When astronomers tell us that the universe is expanding in all directions, do they mean that it's unfolding like a rose on a summer afternoon? Or do they refer to an event that happened 10 to the minus 35 seconds after a singular explosion 15 million years ago? Does science ever need to wander into poetry and metaphor to articulate its astonishing discoveries? We're glad you asked.

By Christina Waters

    Twinkle, twinkle little star,
    How I wonder what you are.
    --Mother Goose

IN A SERIES OF DIVINE orgasms, the earth, moon and stars gushed into creation, or so mused the ancient poets of time and space. To explain how night and day kept on keeping their celestial rendezvous at horizon's edge, the Egyptian priesthood released a cosmological infomercial to the public. It proclaimed that the goddess Nut--whose body is portrayed on temples as curving over the roof of a starry heaven--swallowed the sun each night and gave birth to it again each morning. This passionate Big Bang is just one of many such colorful creation myths dotting the mythological landscape we call history.

In providing a sexy saga to explain stellar events, the ancient Egyptians were simply being human. The size and origin of the universe have seduced earthling intelligence since, well, since the beginning. And in the wondrous domain of deep space astronomy, the words "big," "very big" and "really, really big" often cave in under the weight of the task they're asked to perform. Shoring up our feeble imaginations with vibrant illustrations, the collective human brain has taken refuge in music, pictures and myth to contemplate--and explain--the greatest and most complex questions of the cosmos.

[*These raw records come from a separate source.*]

def encPsetA (opc : BitVec 8) (fmt : BitVec 4) (fn : BitVec 8) (x : PsetA) : Slot :=
  packWord ⟨opc, fmt, x.g, x.d.setWidth 6, x.src.reg?, 0, 0⟩ (BodyA.pack { imm8 := x.src.imm8, fn := fn })

def encQputA (opc : BitVec 8) (fmt : BitVec 4) (fn : BitVec 8) (x : QputA) : Slot :=
  packWord ⟨opc, fmt, x.g, x.q.setWidth 6, x.a, 0, 0⟩ (BodyA.pack { fn := fn })

def encQgetA (opc : BitVec 8) (fmt : BitVec 4) (fn : BitVec 8) (x : QgetA) : Slot :=
  packWord ⟨opc, fmt, x.g, x.d, x.q.setWidth 6, 0, 0⟩ (BodyA.pack { fn := fn })

def encRepbA (opc : BitVec 8) (fmt : BitVec 4) (fn : BitVec 8) (x : RepbA) : Slot :=
  packWord ⟨opc, fmt, x.g, 0, x.a, 0, 0⟩ (BodyA.pack { imm8 := 0#3 ++ x.stride, md := 0#6 ++ BitVec.ofBool x.reng ++ BitVec.ofBool x.renv, fn := fn })

def encGDestA (opc : BitVec 8) (fmt : BitVec 4) (fn : BitVec 8) (x : GDest) : Slot :=
  packWord ⟨opc, fmt, x.g, x.d, 0, 0, 0⟩ (BodyA.pack { fn := fn })

def encLdM (opc : BitVec 8) (fmt : BitVec 4) (x : LdM) : Slot :=
  packWord ⟨opc, fmt, x.g, x.d, x.a, 0, x.c⟩ (BodyM.pack { stream := x.str.stream, pmask := x.str.pmask, scope := x.str.code, off := x.off, am := x.am.code, size := 0#2 ++ x.sz, sx := BitVec.ofBool x.sx, nt := BitVec.ofBool x.nt, ex := BitVec.ofBool x.ex })

def encStM (opc : BitVec 8) (fmt : BitVec 4) (x : StM) : Slot :=
  packWord ⟨opc, fmt, x.g, 0, x.a, x.b, x.c⟩ (BodyM.pack { stream := x.str.stream, pmask := x.str.pmask, scope := x.str.code, off := x.off, am := x.am.code, size := 0#2 ++ x.sz, nt := BitVec.ofBool x.nt })

def encLdvM (opc : BitVec 8) (fmt : BitVec 4) (x : LdvM) : Slot :=
  packWord ⟨opc, fmt, x.g, x.d.setWidth 6, x.a, 0, x.c⟩ (BodyM.pack { stream := x.str.stream, pmask := x.str.pmask, scope := x.str.code, off := x.off, am := x.am.code, size := x.sz.code, nt := BitVec.ofBool x.nt, ex := BitVec.ofBool x.ex })

def encStvM (opc : BitVec 8) (fmt : BitVec 4) (x : StvM) : Slot :=
  packWord ⟨opc, fmt, x.g, 0, x.a, x.b.setWidth 6, x.c⟩ (BodyM.pack { stream := x.str.stream, pmask := x.str.pmask, scope := x.str.code, off := x.off, am := x.am.code, size := x.sz.code, nt := BitVec.ofBool x.nt })

def encPfM (opc : BitVec 8) (fmt : BitVec 4) (x : PfM) : Slot :=
  packWord ⟨opc, fmt, x.g, 0, x.a, 0, 0⟩ (BodyM.pack { stream := x.str.stream, pmask := x.str.pmask, scope := x.str.code, off := x.off, size := 3, nt := BitVec.ofBool x.nt, ex := BitVec.ofBool x.ex })

def encCacheM (opc : BitVec 8) (fmt : BitVec 4) (x : CacheM) : Slot :=
  packWord ⟨opc, fmt, x.g, 0, x.a, 0, 0⟩ (BodyM.pack { stream := x.str.stream, pmask := x.str.pmask, scope := x.str.code, off := x.off, size := 3 })

def encScntT (opc : BitVec 8) (fmt : BitVec 4) (fn : BitVec 8) (x : ScntT) : Slot :=
  packWord ⟨opc, fmt, x.g, x.d, 0, 0, 0⟩ (BodyT.pack { imm16 := 0#12 ++ BitVec.ofBool x.all ++ x.s, fn := fn })

def encAmoM (opc : BitVec 8) (fmt : BitVec 4) (x : AmoM) : Slot :=
  packWord ⟨opc, fmt, x.g, x.d, x.a, x.b, x.c⟩ (BodyM.pack { stream := x.str.stream, pmask := x.str.pmask, scope := x.str.code, off := x.off, am := x.am.code, size := 1#3 ++ BitVec.ofBool x.dword })

def encCasM (opc : BitVec 8) (fmt : BitVec 4) (x : CasM) : Slot :=
  packWord ⟨opc, fmt, x.g, x.d, x.a, x.b, x.c⟩ (BodyM.pack { stream := x.str.stream, pmask := x.str.pmask, scope := x.str.code, off := x.off, am := x.am.code, size := 1#3 ++ BitVec.ofBool x.dword })

def encAmoF (opc : BitVec 8) (fmt : BitVec 4) (x : AmoF) : Slot :=
  packWord ⟨opc, fmt, x.g, x.d, x.a, x.b, x.c⟩ (BodyM.pack { stream := x.str.stream, pmask := x.str.pmask, scope := x.str.code, off := x.off, am := x.am.code, size := x.ty.code })

def encWatchM (opc : BitVec 8) (fmt : BitVec 4) (x : WatchM) : Slot :=
  packWord ⟨opc, fmt, x.g, x.d, x.a, x.b, 0⟩ (BodyM.pack { stream := x.str.stream, pmask := x.str.pmask, scope := x.str.code, off := x.off, size := 3 })

def encRelM (opc : BitVec 8) (fmt : BitVec 4) (x : RelM) : Slot :=
  packWord ⟨opc, fmt, x.g, x.d, x.a, 0, 0⟩ (BodyM.pack { stream := x.str.stream, pmask := x.str.pmask, scope := x.str.code, off := x.off, size := 3 })

def encLadM (opc : BitVec 8) (fmt : BitVec 4) (x : LadM) : Slot :=
  packWord ⟨opc, fmt, x.g, x.d.setWidth 6, x.a, 0, 0⟩ (BodyM.pack { stream := x.str.stream, pmask := x.str.pmask, scope := x.str.code, off := x.off, size := 3 })

def encSendC (opc : BitVec 8) (fmt : BitVec 4) (fn : BitVec 8) (x : SendC) : Slot :=
  packWord ⟨opc, fmt, x.g, 0, x.a, x.b, x.c⟩ (BodyC.pack { stream := x.str.stream, pmask := x.str.pmask, scope := x.str.code, am := x.am.code, chan := x.chan, fn := fn })

def encSendA (opc : BitVec 8) (fmt : BitVec 4) (fn : BitVec 8) (bit : Nat) (x : SendA) : Slot :=
  packWord ⟨opc, fmt, x.g, 0, x.a, x.b, x.c⟩ (BodyC.pack { stream := x.str.stream, pmask := x.str.pmask, scope := x.str.code, am := x.am.code, ty := x.ty.code, seq := BitVec.ofBool x.seq, chan := x.chan, md := (BitVec.ofBool x.m).setWidth 8 <<< bit, fn := fn })

def encChopenC (opc : BitVec 8) (fmt : BitVec 4) (fn : BitVec 8) (x : ChopenC) : Slot :=
  packWord ⟨opc, fmt, x.g, x.d, x.a, x.b, 0⟩ (BodyC.pack { stream := x.str.stream, pmask := x.str.pmask, scope := x.str.code, chan := x.chan, md := 0#7 ++ BitVec.ofBool x.arith, fn := fn })

def encChcloseC (opc : BitVec 8) (fmt : BitVec 4) (fn : BitVec 8) (x : ChcloseC) : Slot :=
  packWord ⟨opc, fmt, x.g, x.d, 0, 0, 0⟩ (BodyC.pack { stream := x.str.stream, pmask := x.str.pmask, scope := x.str.code, chan := x.chan, fn := fn })

def encChwmC (opc : BitVec 8) (fmt : BitVec 4) (fn : BitVec 8) (x : ChwmC) : Slot :=
  packWord ⟨opc, fmt, x.g, x.d, x.a, x.b, 0⟩ (BodyC.pack { stream := x.str.stream, pmask := x.str.pmask, scope := x.str.code, chan := x.chan, md := 0#6 ++ BitVec.ofBool x.setseq ++ BitVec.ofBool x.setwm, fn := fn })

def encStnM (opc : BitVec 8) (fmt : BitVec 4) (x : StnM) : Slot :=
  packWord ⟨opc, fmt, x.g, 0, x.a, x.b, x.c⟩ (BodyM.pack { stream := x.str.stream, pmask := x.str.pmask, scope := x.str.code, off := x.off, am := x.am.code, size := x.sz.code })

def encLmcfgT (opc : BitVec 8) (fmt : BitVec 4) (fn : BitVec 8) (x : LmcfgT) : Slot :=
  packWord ⟨opc, fmt, x.g, x.d, 0, 0, 0⟩ (BodyT.pack { imm16 := 0#14 ++ x.code, fn := fn })

def encMsgC (opc : BitVec 8) (fmt : BitVec 4) (fn : BitVec 8) (x : MsgC) : Slot :=
  packWord ⟨opc, fmt, x.g, 0, x.a, x.b, 0⟩ (BodyC.pack { stream := x.str.stream, pmask := x.str.pmask, scope := x.str.code, fn := fn })

def encVAddV (opc : BitVec 8) (fmt : BitVec 4) (fn : BitVec 8) (x : VAddV) : Slot :=
  packWord ⟨opc, fmt, x.g, x.d.setWidth 6, x.a.setWidth 6, x.b.setWidth 6, 0⟩ (BodyA.pack { ty := x.ty.code, rm := x.rm.code, md := 0#6 ++ BitVec.ofBool x.uns ++ BitVec.ofBool x.sat, fn := fn })

def encVMulV (opc : BitVec 8) (fmt : BitVec 4) (fn : BitVec 8) (x : VMulV) : Slot :=
  packWord ⟨opc, fmt, x.g, x.d.setWidth 6, x.a.setWidth 6, x.b.setWidth 6, 0⟩ (BodyA.pack { ty := x.ty.code, rm := x.rm.code, fn := fn })

def encVFmaV (opc : BitVec 8) (fmt : BitVec 4) (fn : BitVec 8) (x : VFmaV) : Slot :=
  packWord ⟨opc, fmt, x.g, x.d.setWidth 6, x.a.setWidth 6, x.b.setWidth 6, x.c.setWidth 6⟩ (BodyA.pack { ty := x.ty.code, rm := x.rm.code, fn := fn })

def encVNegV (opc : BitVec 8) (fmt : BitVec 4) (fn : BitVec 8) (x : VNegV) : Slot :=
  packWord ⟨opc, fmt, x.g, x.d.setWidth 6, x.a.setWidth 6, 0, 0⟩ (BodyA.pack { ty := x.ty.code, md := 0#7 ++ BitVec.ofBool x.sat, fn := fn })

def encVMinV (opc : BitVec 8) (fmt : BitVec 4) (fn : BitVec 8) (x : VMinV) : Slot :=
  packWord ⟨opc, fmt, x.g, x.d.setWidth 6, x.a.setWidth 6, x.b.setWidth 6, 0⟩ (BodyA.pack { ty := x.ty.code, md := 0#6 ++ BitVec.ofBool x.uns ++ 0#1, fn := fn })

def encVLogV (opc : BitVec 8) (fmt : BitVec 4) (fn : BitVec 8) (x : VLogV) : Slot :=
  packWord ⟨opc, fmt, x.g, x.d.setWidth 6, x.a.setWidth 6, x.b.setWidth 6, 0⟩ (BodyA.pack { fn := fn })

def encVShV (opc : BitVec 8) (fmt : BitVec 4) (fn : BitVec 8) (x : VShV) : Slot :=
  packWord ⟨opc, fmt, x.g, x.d.setWidth 6, x.a.setWidth 6, x.cnt.reg?, 0⟩ (BodyA.pack { ty := x.ty.code, imm8 := x.cnt.imm8, md := 0#7 ++ BitVec.ofBool x.cnt.isImm, fn := fn })

def encVCmpV (opc : BitVec 8) (fmt : BitVec 4) (x : VCmpV) : Slot :=
  packWord ⟨opc, fmt, x.g, x.d.setWidth 6, x.a.setWidth 6, x.b.setWidth 6, 0⟩ (BodyA.pack { ty := x.ty.code, fn := x.c.code })

def encVSelV (opc : BitVec 8) (fmt : BitVec 4) (fn : BitVec 8) (x : VSelV) : Slot :=
  packWord ⟨opc, fmt, x.g, x.d.setWidth 6, x.a.setWidth 6, x.b.setWidth 6, x.c.setWidth 6⟩ (BodyA.pack { fn := fn })

def encVCvtV (opc : BitVec 8) (fmt : BitVec 4) (fn : BitVec 8) (x : VCvtV) : Slot :=
  packWord ⟨opc, fmt, x.g, x.d.setWidth 6, x.a.setWidth 6, 0, 0⟩ (BodyA.pack { ty := x.dst.code, ty2 := x.src.code, rm := x.rm.code, md := 0#5 ++ BitVec.ofBool x.sat ++ 0#2, imm8 := x.k, fn := fn })

def encVFunV (opc : BitVec 8) (fmt : BitVec 4) (fn : BitVec 8) (x : VFunV) : Slot :=
  packWord ⟨opc, fmt, x.g, x.d.setWidth 6, x.a.setWidth 6, 0, 0⟩ (BodyA.pack { ty := x.ty.code, fn := fn })

def encVSqrtV (opc : BitVec 8) (fmt : BitVec 4) (fn : BitVec 8) (x : VSqrtV) : Slot :=
  packWord ⟨opc, fmt, x.g, x.d.setWidth 6, x.a.setWidth 6, 0, 0⟩ (BodyA.pack { ty := x.ty.code, rm := x.rm.code, fn := fn })

def encVPermV (opc : BitVec 8) (fmt : BitVec 4) (fn : BitVec 8) (x : VPermV) : Slot :=
  packWord ⟨opc, fmt, x.g, x.d.setWidth 6, x.a.setWidth 6, x.b.setWidth 6, (x.c.getD 0).setWidth 6⟩ (BodyA.pack { ty := x.ty.code, md := 0#7 ++ BitVec.ofBool x.c.isSome, fn := fn })

def encVBcastV (opc : BitVec 8) (fmt : BitVec 4) (fn : BitVec 8) (x : VBcastV) : Slot :=
  packWord ⟨opc, fmt, x.g, x.d.setWidth 6, x.a.setWidth 6, 0, 0⟩ (BodyA.pack { ty := x.ty.code, imm8 := x.k, fn := fn })

def encVInsV (opc : BitVec 8) (fmt : BitVec 4) (fn : BitVec 8) (x : VInsV) : Slot :=
  packWord ⟨opc, fmt, x.g, x.d.setWidth 6, x.a, 0, 0⟩ (BodyA.pack { ty := x.ty.code, imm8 := x.k, fn := fn })

def encVExtV (opc : BitVec 8) (fmt : BitVec 4) (fn : BitVec 8) (x : VExtV) : Slot :=
  packWord ⟨opc, fmt, x.g, x.d, x.a.setWidth 6, 0, 0⟩ (BodyA.pack { ty := x.ty.code, imm8 := x.k, fn := fn })

def encVRedV (opc : BitVec 8) (fmt : BitVec 4) (x : VRedV) : Slot :=
  packWord ⟨opc, fmt, x.g, x.d.setWidth 6, x.a.setWidth 6, 0, 0⟩ (BodyA.pack { ty := x.ty.code, rm := x.rm.code, md := 0#6 ++ BitVec.ofBool x.uns ++ 0#1, fn := x.op.code })

def encVDotV (opc : BitVec 8) (fmt : BitVec 4) (fn : BitVec 8) (x : VDotV) : Slot :=
  packWord ⟨opc, fmt, x.g, x.d.setWidth 6, x.a.setWidth 6, x.b.setWidth 6, 0⟩ (BodyA.pack { ty := x.acc.code, ty2 := x.src.code, rm := x.rm.code, md := 0#7 ++ BitVec.ofBool x.sat, fn := fn })

def encVMovV (opc : BitVec 8) (fmt : BitVec 4) (fn : BitVec 8) (x : VMovV) : Slot :=
  packWord ⟨opc, fmt, x.g, x.d.setWidth 6, x.a.setWidth 6, 0, 0⟩ (BodyA.pack { fn := fn })

def encVSplatV (opc : BitVec 8) (fmt : BitVec 4) (fn : BitVec 8) (x : VSplatV) : Slot :=
  packWord ⟨opc, fmt, x.g, x.d.setWidth 6, x.a, 0, 0⟩ (BodyA.pack { ty := x.ty.code, fn := fn })

def encMldN (opc : BitVec 8) (fmt : BitVec 4) (fn : BitVec 8) (x : MldN) : Slot :=
  packWord ⟨opc, fmt, x.g, x.m.setWidth 6, x.a, 0, 0⟩ (BodyN.pack { stream := x.str.stream, pmask := x.str.pmask, scope := x.str.code, md := 0#7 ++ BitVec.ofBool x.loc, fn := fn })

def encMstN (opc : BitVec 8) (fmt : BitVec 4) (fn : BitVec 8) (x : MldN) : Slot :=
  packWord ⟨opc, fmt, x.g, 0, x.a, x.m.setWidth 6, 0⟩ (BodyN.pack { stream := x.str.stream, pmask := x.str.pmask, scope := x.str.code, md := 0#7 ++ BitVec.ofBool x.loc, fn := fn })

def encMsetN (opc : BitVec 8) (fmt : BitVec 4) (x : MsetN) : Slot :=
  packWord ⟨opc, fmt, x.g, x.d.setWidth 6, x.a, x.b, 0⟩ (BodyN.pack { fn := x.f.code })

def encMewN (opc : BitVec 8) (fmt : BitVec 4) (x : MewN) : Slot :=
  packWord ⟨opc, fmt, x.g, x.d.setWidth 6, x.a.setWidth 6, x.b.setWidth 6, 0⟩ (BodyN.pack { stream := x.str.stream, pmask := x.str.pmask, scope := x.str.code, ty := x.ty.code, rm := x.rm.code, md := 0#5 ++ BitVec.ofBool x.sat ++ BitVec.ofBool x.uns ++ 0#1, fn := x.op.code })

def encMfmaN (opc : BitVec 8) (fmt : BitVec 4) (fn : BitVec 8) (x : MfmaN) : Slot :=
  packWord ⟨opc, fmt, x.g, x.d.setWidth 6, x.a.setWidth 6, x.b.setWidth 6, x.c.setWidth 6⟩ (BodyN.pack { stream := x.str.stream, pmask := x.str.pmask, scope := x.str.code, ty := x.ty.code, rm := x.rm.code, md := 0#5 ++ BitVec.ofBool x.sat ++ 0#2, fn := fn })

def encMredN (opc : BitVec 8) (fmt : BitVec 4) (x : MredN) : Slot :=
  packWord ⟨opc, fmt, x.g, x.d.setWidth 6, x.a.setWidth 6, 0, 0⟩ (BodyN.pack { stream := x.str.stream, pmask := x.str.pmask, scope := x.str.code, ty := x.ty.code, rm := x.rm.code, dims := x.dims, md := 0#5 ++ BitVec.ofBool x.sat ++ 0#2, fn := x.op.code })

def encMcvtN (opc : BitVec 8) (fmt : BitVec 4) (fn : BitVec 8) (x : McvtN) : Slot :=
  packWord ⟨opc, fmt, x.g, x.d.setWidth 6, x.a.setWidth 6, 0, 0⟩ (BodyN.pack { stream := x.str.stream, pmask := x.str.pmask, scope := x.str.code, rm := x.rm.code, md := 0#5 ++ BitVec.ofBool x.sat ++ 0#2, fn := fn })

def encMgathN (opc : BitVec 8) (fmt : BitVec 4) (fn : BitVec 8) (x : MgathN) : Slot :=
  packWord ⟨opc, fmt, x.g, x.d.setWidth 6, x.a.setWidth 6, x.b.setWidth 6, 0⟩ (BodyN.pack { stream := x.str.stream, pmask := x.str.pmask, scope := x.str.code, ty := x.ty.code, rm := x.rm.code, md := 0#5 ++ BitVec.ofBool x.sat ++ 0#2, fn := fn })

def encMscatN (opc : BitVec 8) (fmt : BitVec 4) (x : MscatN) : Slot :=
  packWord ⟨opc, fmt, x.g, x.d.setWidth 6, x.a.setWidth 6, x.b.setWidth 6, 0⟩ (BodyN.pack { stream := x.str.stream, pmask := x.str.pmask, scope := x.str.code, ty := x.ty.code, rm := x.rm.code, md := 0#5 ++ BitVec.ofBool x.sat ++ 0#2, fn := 0#7 ++ BitVec.ofBool x.add })

def encMcopyN (opc : BitVec 8) (fmt : BitVec 4) (fn : BitVec 8) (x : McopyN) : Slot :=
  packWord ⟨opc, fmt, x.g, x.d.setWidth 6, x.a.setWidth 6, 0, 0⟩ (BodyN.pack { stream := x.str.stream, pmask := x.str.pmask, scope := x.str.code, fn := fn })

def encFmtsetA (opc : BitVec 8) (fmt : BitVec 4) (fn : BitVec 8) (x : FmtsetA) : Slot :=
  packWord ⟨opc, fmt, x.g, x.d.setWidth 6, x.a, 0, 0⟩ (BodyA.pack { fn := fn })

def encFmtgetA (opc : BitVec 8) (fmt : BitVec 4) (fn : BitVec 8) (x : FmtgetA) : Slot :=
  packWord ⟨opc, fmt, x.g, x.d, x.a.setWidth 6, 0, 0⟩ (BodyA.pack { fn := fn })

def encLutN (opc : BitVec 8) (fmt : BitVec 4) (fn : BitVec 8) (x : LutN) : Slot :=
  packWord ⟨opc, fmt, x.g, 0, x.a, 0, 0⟩ (BodyN.pack { stream := x.str.stream, pmask := x.str.pmask, scope := x.str.code, md := 0#7 ++ BitVec.ofBool x.loc, fn := fn })

def encXresX (opc : BitVec 8) (fmt : BitVec 4) (fn : BitVec 8) (x : XresX) : Slot :=
  packWord ⟨opc, fmt, x.g, x.d, x.a, x.b, 0⟩ (BodyN.pack { stream := x.str.stream, pmask := x.str.pmask, scope := x.str.code, ty := x.ty.code, md := 0#5 ++ BitVec.ofBool x.pin ++ x.skind, fn := fn })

People in all cultures since the beginning of time (10-35 seconds after the Big Bang in present-day astrospeak) have looked up and wondered at the dazzling light of the sun, the constancy and beauty of the starry nights, the sudden terror of eclipses and comets. In ascribing these phenomena to the actions of gods and goddesses, to emotional retribution on the part of jealous deities or vengeful titans, ancient cultures were simply putting a pre-technological spin on the observed data.

We in the 20th century may have dispensed with such quaintness, but perhaps we're simply replacing one vocabulary, that of mythic heroes, with another, the mathematical language of astrophysics.

The beginning of the universe. Ten to the minus 35 seconds. Both phrases describe a cosmological event. Yet what a difference in the language. One is clearly poetic, evocative of an emotional response. "In the beginning ..." is a phrase redolent of epic stirrings, at least for people raised within earshot of the Greco-Judeo-Christian tradition. The very word "universe" comes laden with innuendo--with its own intimations of limitless space, of boundless time, of galaxies, stars and other extremely large entities.

"Space, the final frontier ..." It's true that popular culture in the 20th century seems to have picked up where poetry and religion left off in other eras. Science fiction movies and cult TV programs like Star Trek and The X-Files feed our endless addiction to Big Questions, not to mention Big Special Effects. From Jules Verne and H.G. Wells to Ray Bradbury and Steven Spielberg, writers and filmmakers have been happy to whet our collective appetite for extraterrestrial everything. Even science, however much it likes to think of itself as a plain vanilla discipline--sort of a no-frills, slam-bam-thank-you-ma'am kind of operation--helps to fuel the fires of nonscientific jargon and inquiry.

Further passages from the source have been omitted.